Repeat the lines below exactly as written, please, from the line with "e s).t = s.t := rfl" to the line with "e s).step = s.step := rfl", both lines included, and no others.

• • •

/-! ### recording (R111) writes the trace alone -/

@[simp] theorem record_session (e : Event) : (record e s).session = s.session := rfl
@[simp] theorem record_cal (e : Event) : (record e s).cal = s.cal := rfl
@[simp] theorem record_ut (e : Event) : (record e s).ut = s.ut := rfl
@[simp] theorem record_up (e : Event) : (record e s).up = s.up := rfl
@[simp] theorem record_oss (e : Event) : (record e s).oss = s.oss := rfl
@[simp] theorem record_b5 (e : Event) : (record e s).b5 = s.b5 := rfl
@[simp] theorem record_x1 (e : Event) : (record e s).x1 = s.x1 := rfl
@[simp] theorem record_x2 (e : Event) : (record e s).x2 = s.x2 := rfl
@[simp] theorem record_x3 (e : Event) : (record e s).x3 = s.x3 := rfl
@[simp] theorem record_t (e : Event) : (record e s).t = s.t := rfl
@[simp] theorem record_b3 (e : Event) : (record e s).b3 = s.b3 := rfl
@[simp] theorem record_b4 (e : Event) : (record e s).b4 = s.b4 := rfl
@[simp] theorem record_b6 (e : Event) : (record e s).b6 = s.b6 := rfl
@[simp] theorem record_b7 (e : Event) : (record e s).b7 = s.b7 := rfl
@[simp] theorem record_p (e : Event) : (record e s).p = s.p := rfl
@[simp] theorem record_pres (e : Event) : (record e s).pres = s.pres := rfl
@[simp] theorem record_lastT (e : Event) : (record e s).lastT = s.lastT := rfl
@[simp] theorem record_lastTValid (e : Event) : (record e s).lastTValid = s.lastTValid := rfl
@[simp] theorem record_step (e : Event) : (record e s).step = s.step := rfl
@[simp] theorem record_opSel (e : Event) : (record e s).opSel = s.opSel := rfl
@[simp] theorem record_modeIn (e : Event) : (record e s).modeIn = s.modeIn := rfl
@[simp] theorem record_status (e : Event) : (record e s).status = s.status := rfl
@[simp] theorem record_value (e : Event) : (record e s).value = s.value := rfl
@[simp] theorem record_info (e : Event) : (record e s).info = s.info := rfl
@[simp] theorem record_rxq (e : Event) : (record e s).rxq = s.rxq := rfl
@[simp] theorem record_latch (e : Event) : (record e s).latch = s.latch := rfl
@[simp] theorem record_hostQ (e : Event) : (record e s).hostQ = s.hostQ := rfl
@[simp] theorem record_replies (e : Event) : (record e s).replies = s.replies := rfl
@[simp] theorem record_draws (e : Event) : (record e s).draws = s.draws := rfl
@[simp] theorem record_waitCap (e : Event) : (record e s).waitCap = s.waitCap := rfl
@[simp] theorem record_grain (e : Event) : (record e s).grain = s.grain := rfl
@[simp] theorem record_trace (e : Event) : (record e s).trace = s.trace ++ [e] := rfl

/-! ### writeRegister (R73) writes the trace alone -/

@[simp] theorem busWrite_session (r b : Byte) : (busWrite r b s).session = s.session := rfl
@[simp] theorem busWrite_cal (r b : Byte) : (busWrite r b s).cal = s.cal := rfl
@[simp] theorem busWrite_ut (r b : Byte) : (busWrite r b s).ut = s.ut := rfl
@[simp] theorem busWrite_up (r b : Byte) : (busWrite r b s).up = s.up := rfl
@[simp] theorem busWrite_oss (r b : Byte) : (busWrite r b s).oss = s.oss := rfl
@[simp] theorem busWrite_b5 (r b : Byte) : (busWrite r b s).b5 = s.b5 := rfl
@[simp] theorem busWrite_x1 (r b : Byte) : (busWrite r b s).x1 = s.x1 := rfl
@[simp] theorem busWrite_x2 (r b : Byte) : (busWrite r b s).x2 = s.x2 := rfl
@[simp] theorem busWrite_x3 (r b : Byte) : (busWrite r b s).x3 = s.x3 := rfl
@[simp] theorem busWrite_t (r b : Byte) : (busWrite r b s).t = s.t := rfl
@[simp] theorem busWrite_b3 (r b : Byte) : (busWrite r b s).b3 = s.b3 := rfl
@[simp] theorem busWrite_b4 (r b : Byte) : (busWrite r b s).b4 = s.b4 := rfl
@[simp] theorem busWrite_b6 (r b : Byte) : (busWrite r b s).b6 = s.b6 := rfl
@[simp] theorem busWrite_b7 (r b : Byte) : (busWrite r b s).b7 = s.b7 := rfl
@[simp] theorem busWrite_p (r b : Byte) : (busWrite r b s).p = s.p := rfl
@[simp] theorem busWrite_pres (r b : Byte) : (busWrite r b s).pres = s.pres := rfl
@[simp] theorem busWrite_lastT (r b : Byte) : (busWrite r b s).lastT = s.lastT := rfl
@[simp] theorem busWrite_lastTValid (r b : Byte) : (busWrite r b s).lastTValid = s.lastTValid := rfl
@[simp] theorem busWrite_step (r b : Byte) : (busWrite r b s).step = s.step := rfl
@[simp] theorem busWrite_opSel (r b : Byte) : (busWrite r b s).opSel = s.opSel := rfl
@[simp] theorem busWrite_modeIn (r b : Byte) : (busWrite r b s).modeIn = s.modeIn := rfl
@[simp] theorem busWrite_status (r b : Byte) : (busWrite r b s).status = s.status := rfl
@[simp] theorem busWrite_value (r b : Byte) : (busWrite r b s).value = s.value := rfl
@[simp] theorem busWrite_info (r b : Byte) : (busWrite r b s).info = s.info := rfl
@[simp] theorem busWrite_rxq (r b : Byte) : (busWrite r b s).rxq = s.rxq := rfl
@[simp] theorem busWrite_latch (r b : Byte) : (busWrite r b s).latch = s.latch := rfl
@[simp] theorem busWrite_hostQ (r b : Byte) : (busWrite r b s).hostQ = s.hostQ := rfl
@[simp] theorem busWrite_replies (r b : Byte) : (busWrite r b s).replies = s.replies := rfl
@[simp] theorem busWrite_draws (r b : Byte) : (busWrite r b s).draws = s.draws := rfl
@[simp] theorem busWrite_waitCap (r b : Byte) : (busWrite r b s).waitCap = s.waitCap := rfl
@[simp] theorem busWrite_grain (r b : Byte) : (busWrite r b s).grain = s.grain := rfl
@[simp] theorem busWrite_trace (r b : Byte) : (busWrite r b s).trace = s.trace ++ [.wr r b] := rfl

• • •

◆ WRITTEN RESPONSE ◆
@[simp] theorem record_t (e : Event) : (record e s).t = s.t := rfl
@[simp] theorem record_b3 (e : Event) : (record e s).b3 = s.b3 := rfl
@[simp] theorem record_b4 (e : Event) : (record e s).b4 = s.b4 := rfl
@[simp] theorem record_b6 (e : Event) : (record e s).b6 = s.b6 := rfl
@[simp] theorem record_b7 (e : Event) : (record e s).b7 = s.b7 := rfl
@[simp] theorem record_p (e : Event) : (record e s).p = s.p := rfl
@[simp] theorem record_pres (e : Event) : (record e s).pres = s.pres := rfl
@[simp] theorem record_lastT (e : Event) : (record e s).lastT = s.lastT := rfl
@[simp] theorem record_lastTValid (e : Event) : (record e s).lastTValid = s.lastTValid := rfl
@[simp] theorem record_step (e : Event) : (record e s).step = s.step := rfl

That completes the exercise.